Thursday, December 14, 2006

I'mnotmarcbutmyboyfriendis's Best of Horrorthon 2006

1. Favorite: Dawn of the Dead 2004. To all of the indie-snobs who turn their noses up on spec at remakes I say, "FACE!" Easily the most exciting movie I watched for the thon this year. Dawn04 managed to reach a level of sheer panic unmatched by its lurching ancestors.
2. Hidden gem award: Bad Dreams. If Dawn04 hadn't come around and kicked everyone square in the teeth, this one would have snagged my #1 overall spot. It stomped all over its big moments (the ventilation system spray scene -- glorious) and mustered up the tenderness for its subtler moments as well (the interlude flashback of the hippies sharing their dreamy thoughts about their upcoming demise is quietly chilling). Special mention to Trick or Treat. It wasn't scary in the slightest, but had a friendly script and a good heart. Honorable mention: Habit
3. Most Disturbing: Texas Chainsaw Massacre: the Beginning. I have kind of a synesthetic moment when I think of this movie: I can almost smell carnage on the air.
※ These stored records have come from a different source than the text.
-- ==== Sys2Proof/Laws/State.lean ====
section
/-! SUPPORT. What each register update leaves in each field of `State`: one lemma per field per update. -/

namespace Sys2Proof.Machine

/-! ### `advance` -/

@[simp] theorem advance_state (s : State) : (advance s).state = s.state := rfl
@[simp] theorem advance_timer (s : State) : (advance s).timer = s.timer := rfl
@[simp] theorem advance_exitPend (s : State) : (advance s).exitPend = s.exitPend := rfl
@[simp] theorem advance_devPower (s : State) : (advance s).devPower = s.devPower := rfl
@[simp] theorem advance_progEn (s : State) : (advance s).progEn = s.progEn := rfl
@[simp] theorem advance_txLineActive (s : State) : (advance s).txLineActive = s.txLineActive := rfl
@[simp] theorem advance_rxBuf (s : State) : (advance s).rxBuf = s.rxBuf := rfl
@[simp] theorem advance_rxCnt (s : State) : (advance s).rxCnt = s.rxCnt := rfl
@[simp] theorem advance_ackChar (s : State) : (advance s).ackChar = s.ackChar := rfl
@[simp] theorem advance_ackV (s : State) : (advance s).ackV = s.ackV := rfl
@[simp] theorem advance_reading (s : State) : (advance s).reading = s.reading := rfl
@[simp] theorem advance_readingV (s : State) : (advance s).readingV = s.readingV := rfl
@[simp] theorem advance_refLat (s : State) : (advance s).refLat = s.refLat := rfl
@[simp] theorem advance_setpoint (s : State) : (advance s).setpoint = s.setpoint := rfl
@[simp] theorem advance_setpointV (s : State) : (advance s).setpointV = s.setpointV := rfl
@[simp] theorem advance_txBuf (s : State) : (advance s).txBuf = s.txBuf := rfl
@[simp] theorem advance_txLen (s : State) : (advance s).txLen = s.txLen := rfl
@[simp] theorem advance_txIdx (s : State) : (advance s).txIdx = s.txIdx := rfl
@[simp] theorem advance_txPhase (s : State) : (advance s).txPhase = s.txPhase := rfl
@[simp] theorem advance_result (s : State) : (advance s).result = s.result := rfl
@[simp] theorem advance_reason (s : State) : (advance s).reason = s.reason := rfl
@[simp] theorem advance_logPend (s : State) : (advance s).logPend = s.logPend := rfl
@[simp] theorem advance_cfg (s : State) : (advance s).cfg = s.cfg := rfl
@[simp] theorem advance_ports (s : State) : (advance s).ports = s.env.headD (Config.openInput s.clk) := rfl
@[simp] theorem advance_env (s : State) : (advance s).env = s.env.tail := rfl
@[simp] theorem advance_clk (s : State) : (advance s).clk = s.clk + 1 := rfl
@[simp] theorem advance_wires (s : State) : (advance s).wires = s.wires := rfl
@[simp] theorem advance_slot (s : State) : (advance s).slot = s.slot := rfl
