-- ==== Sys2Proof/Tests/Slice0.lean ====
section
/-! SUPPORT. The model's own tests: the well-formedness checks, a hand-written word for every row, single steps with the numbers of
95_test_vectors.md and the rules' own examples, and a state that meets the hypotheses of each statement. -/

namespace Sys2Proof.Tests

open Machine

/-! ### Helpers -/

/-- The next state, if there is one. -/
def nextOf (r : Result) : Option State :=
  match r with
  | .next s => some s
  | _ => none

/-- A field of the next state. -/
def field {α : Type} (f : State → α) (r : Result) : Option α := (nextOf r).map f

theorem exists_next {r : Result} (h : (nextOf r).isSome = true) : ∃ t, r = .next t := by
  cases r with
  | next t => exact ⟨t, rfl⟩
  | fault e => cases h
  | refused e => cases h

/-- A frame buffer with the given characters. -/
def buffer (cs : List Byte) : Memory := Memory.writeList [] 0 cs

/-- The source's example reading `G0262A`. -/
def exampleReading : Memory := [(0, 0x47), (1, 0x30), (2, 0x32), (3, 0x36), (4, 0x32), (5, 0x41)]

/-- The example's outbound frame `AAH0028B5`. -/
def exampleFrame : Memory :=
  [(0, 0x41), (1, 0x41), (2, 0x48), (3, 0x30), (4, 0x30), (5, 0x32), (6, 0x38), (7, 0x42), (8, 0x35)]

/-- The state after reset in the given sequencer state, with the given inputs at the coming edge. -/
def at_ (code : BitVec 4) (ports : Inputs) : State := { State.reset with state := code, ports := ports }

/-- The same with the example reading in the buffer. -/
def withReading (code : BitVec 4) (ports : Inputs) : State := { at_ code ports with rxBuf := exampleReading, rxCnt := 6 }

def ticked : Inputs := tickInput
def rx (b : Byte) : Inputs := { Inputs.idle with rxValid := true, rxData := b }
def exiting : Inputs := { Inputs.idle with exitReq := true }
def faulty : Inputs := { Inputs.idle with xportErr := true }
def resetting : Inputs := { Inputs.idle with rst := true }
def starting : Inputs := { Inputs.idle with startReq := true }

/-! ### Well-formedness: each check refuses an ill-formed term -/

theorem test_wf_example : Config.example95.wf = true := by decide
theorem test_wf_prefix_too_long :
    { Config.example95 with prefixLen := 3, addrPrefix := [0x41, 0x41, 0x41] }.wf = false := by decide
theorem test_wf_prefix_length : { Config.example95 with addrPrefix := [0x41] }.wf = false := by decide
theorem test_wf_prefix_character : { Config.example95 with addrPrefix := [0x41, 0x61] }.wf = false := by decide
theorem test_wf_stop_bits : { Config.example95 with stopBits := 3 }.wf = false := by decide
theorem test_wf_offset : { Config.example95 with averageOffset := 32768 }.wf = false := by decide
theorem test_wf_trigger : { Config.example95 with triggerTemp := -32769 }.wf = false := by decide
theorem test_wf_reference : { Config.example95 with refTempDefault := 32768 }.wf = false := by decide
theorem test_wf_settle : { Config.example95 with settleTicks := 65536 }.wf = false := by decide
theorem test_wf_rx_deadline : { Config.example95 with rxDeadlineTicks := 65536 }.wf = false := by decide
theorem test_wf_ack_deadline : { Config.example95 with ackDeadlineTicks := 65536 }.wf = false := by decide
theorem test_wf_gap : { Config.example95 with txGapTicks := 65536 }.wf = false := by decide
theorem test_wf_hold : { Config.example95 with indHoldTicks := 65536 }.wf = false := by decide
theorem test_wf_tick_period : { Config.example95 with tickPeriodUs := 0 }.wf = false := by decide
theorem test_wf_tick_period_fraction : { Config.example95 with tickPeriodUs := 625, tickPeriodDiv := 6 }.wf = true ∧
    { Config.example95 with tickPeriodDiv := 0 }.wf = false ∧ { Config.example95 with tickPeriodDiv := 2 }.wf = false := by decide
theorem test_gap_too_short : Config.example95.gapLongEnough 1001 1 = false ∧
    Config.example95.gapLongEnough 2001 2 = false ∧ Config.example95.gapLongEnough 2000 2 = true := by decide
theorem test_wf_noise_accepted : Instr.wf (.noise 0x47 false) = false := by decide
theorem test_wf_frame_digit : Instr.wf (.frameInbound 0x47 0x32 0x36 0x32 0x41) = false := by decide
theorem test_wf_frame_checksum : Instr.wf (.frameInbound 0x30 0x32 0x36 0x32 0x42) = false := by decide
theorem test_wf_outbound_digit : Instr.wf (.frameOutboundPadP0 0x30 0x48 0x38 0x42 0x35) = false := by decide
theorem test_wf_outbound_checksum : Instr.wf (.frameOutboundPadP1 0x41 0x30 0x32 0x38 0x42 0x36) = false := by decide
theorem test_wf_outbound_prefix : Instr.wf (.frameOutboundPadP2 0x41 0x58 0x30 0x32 0x38 0x42 0x35) = false := by decide
theorem test_wf_leading_zero : Instr.wf (.frameOutboundUnpadP0D3 0x30 0x38 0x42 0x33) = false := by decide
theorem test_wf_read_length : Instr.wf (.readframe 2 10) = false := by decide
theorem test_wf_unused_code : Instr.wf (.stUnused 10) = false := by decide
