-- ==== Sys2Proof/Machine/DeskCommands.lean ====
section
/-! DEFINITION. The meanings of the desk family: input levels, presses and releases, key, dimmer, the fault window's timer; and
of the indication family: flash phases and the end of a one-shot. -/

namespace Sys2Proof.Machine

open Sys2Proof

/-- INPUT_LEVEL_CHANGE (R132, R133). -/
def execInputLevelChange (t : Time) (level : InputLevel) (s : State) : Host.Outcome State Fault Refusal :=
  .next ((s.reach t).inputChange level)

/-- ACKNOWLEDGE_PRESS (R137, R138): the press routed and taken in succession, or one of the two alone. -/
def execAcknowledgePress (s : State) (part : PressPart := .whole) : Host.Outcome State Fault Refusal :=
  .next (match part with
    | .whole => s.onExpiry (s.diu.acknowledge.due true) State.takeAckPress
    | .routing => s.onExpiry (s.diu.acknowledge.due true) State.routeAckPress
    | .taking => s.takeRoutedPress)

/-- SCROLL_PRESS (R140). -/
def execScrollPress (s : State) : Host.Outcome State Fault Refusal :=
  .next (s.onExpiry (s.diu.scroll.due true) State.takeScrollPress)

/-- BUTTON_RELEASE (R133): the release is taken and has no effect. -/
def execButtonRelease (button : PressButton) (s : State) : Host.Outcome State Fault Refusal :=
  .next (match button with
    | .acknowledge => s.onExpiry (s.diu.acknowledge.due false)
        (fun r => { r with diu := { r.diu with acknowledge := r.diu.acknowledge.take } })
    | .scroll => s.onExpiry (s.diu.scroll.due false)
        (fun r => { r with diu := { r.diu with scroll := r.diu.scroll.take } }))

/-- TEST_PRESS (R144). -/
def execTestPress (s : State) : Host.Outcome State Fault Refusal :=
  .next (s.onExpiry (s.diu.test.due true) State.takeTest)

/-- TEST_RELEASE (R144). -/
def execTestRelease (s : State) : Host.Outcome State Fault Refusal :=
  .next (s.onExpiry (s.diu.test.due false) State.takeTest)

/-- KEY_CHANGE (R134). -/
def execKeyChange (s : State) : Host.Outcome State Fault Refusal :=
  .next (s.onExpiry s.diu.key.endsAt State.takeKey)

/-- DIMMER_CHANGE (R135). -/
def execDimmerChange (s : State) : Host.Outcome State Fault Refusal :=
  .next (s.onExpiry s.diu.dimmer.endsAt State.takeDimmer)

/-- SCROLL_RETURN_EXPIRY (R141). -/
def execScrollReturnExpiry (s : State) : Host.Outcome State Fault Refusal :=
  .next (s.onExpiry s.diu.scrollAt State.scrollReturns)

/-- FLASH_PHASE_END (R146). -/
def execFlashPhaseEnd (generator : Generator) (s : State) : Host.Outcome State Fault Refusal :=
  .next (s.onExpiry ((s.flash generator).map (·.endsAt)) (State.turnFlash generator))

/-- ONE_SHOT_END (R159). -/
def execOneShotEnd (s : State) : Host.Outcome State Fault Refusal :=
  .next (s.onExpiry (s.idr.arbiter.oneShot.map (·.endsAt)) State.toneEnd)

end Sys2Proof.Machine
end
This movie luxuriates in gore and grime like a pig in fly-covered shit. There isn't a single moment in this entire movie that isn't permeated with misery.
4. Scream Queen: Katheryn Winnick from Satan's Little Helper. Today we salute you, Satan's Little Helper Costume Designer for squeezing her curves into that eye-popping Renaissance outfit. According to the story, that was her mom's outfit the year before. Amanda Plummer in the same outfit? Let's just hope they never decide to make a prequel.
5. Worst: Memorial Day (doesn't deserve to be underlined. ptoooey.) If Satan's Little Helper can be held up as an example of the right way to make a straight-to-dvd b-level movie, then Memorial Day is its doppelganger. Awful in every category. Acting, lame. Script, lame. Bad Guy, lame. If you're going to make a really stupid horror movie that goes nowhere and chooses the most boring road to get there, the least you can do is cast people that are more fun to look at. Frump City. "honorable" mention: My Bloody Valentine, Lep3
6. So Bad It's Good Award: Leprechaun in Space. It's the tight-mouthed Austrian scientist that sealed it for me. Whenever I'm sad, whenever I feel like the burdens of this world are too heavy and my future is cast in shadow, I think of his face and the sun shines in. Also, Ice-T managing a straight face while pointing a gun at a warty midget was almost enough to make me pick Lep5, but Austro-power won out in the end. Honorable mention: CHUD 2
7. Goriest: Different kinds of gore, but TCM:B and Dawn04 can duke it out for this particular crown all the live-long day. And who's going to be the winner? Why, us!
8. Most memorable death: The first girl to get her ticket punched by the Slick in Creepshow 2. You can almost taste her pain as her skin sizzles away. It's kind of like lime and burning. Her death was like a delicious mexican meal. Also, if the guy who lost his legs in TCM:B had died from his wounds, he'd have won. Honorable mention: the chainsaw death in Dawn04
9. Best-looking monster: Richard Lynch in Bad Dreams when he's all face-melty. I also liked the old lady who becomes the first proof that zombie bite equals zombie in Dawn04.
10. Scariest: Dawn 04 and TCM:B can duke it out for this crown as well. Two different kinds of fear at work here. Dawn's was more like getting stabbed with a shiv. TCM:B's was more like getting thokked with a sledgehammer.

Note: the Shining, Creepshow, and the Wicker Man -- I didn't include these. I've seen them too many times and their original impact has been muted over time. Doesn't mean they're not great, and on an evenly balanced list, they'd have vied for any number of these.

5 comments:

50PageMcGee said...

all this talk about TCM:B duking it out with Dawn04 makes me wonder, if Leatherface got bit by a zombie, would he be any scarier than he is now?

Jordan said...

"When ordinary horror movie bad situations are exacerbated by the zombie problem" --a treatise by i'mnotmarc

Zombie Norman Bates = less effective
Zombie Leatherface = more effective
Zombie The Thing = n/a
Zombie Jigaw = less effective (does not do anything; no traps)
Zombie Frankenstein = same level of effectiveness
Zombie Dracula = less effective

etc.

Octopunk said...

Zombie Michael Meyers = less effective, doesn't lurk
Zombie Jason Voorhees = much the same
Zombie Freddy Krueger = no imagination (you keep dreaming of getting eaten)
Zombie Shakespeare = less effective (as a writer)

Johnny Sweatpants said...

This discussion is hilarious. A zombie Leatherface would be less effective simply because the plausibility factor is removed.

Jordan said...

Zombie Shakespeare is a great writer!

All we have to go on is one line, but it's a great line.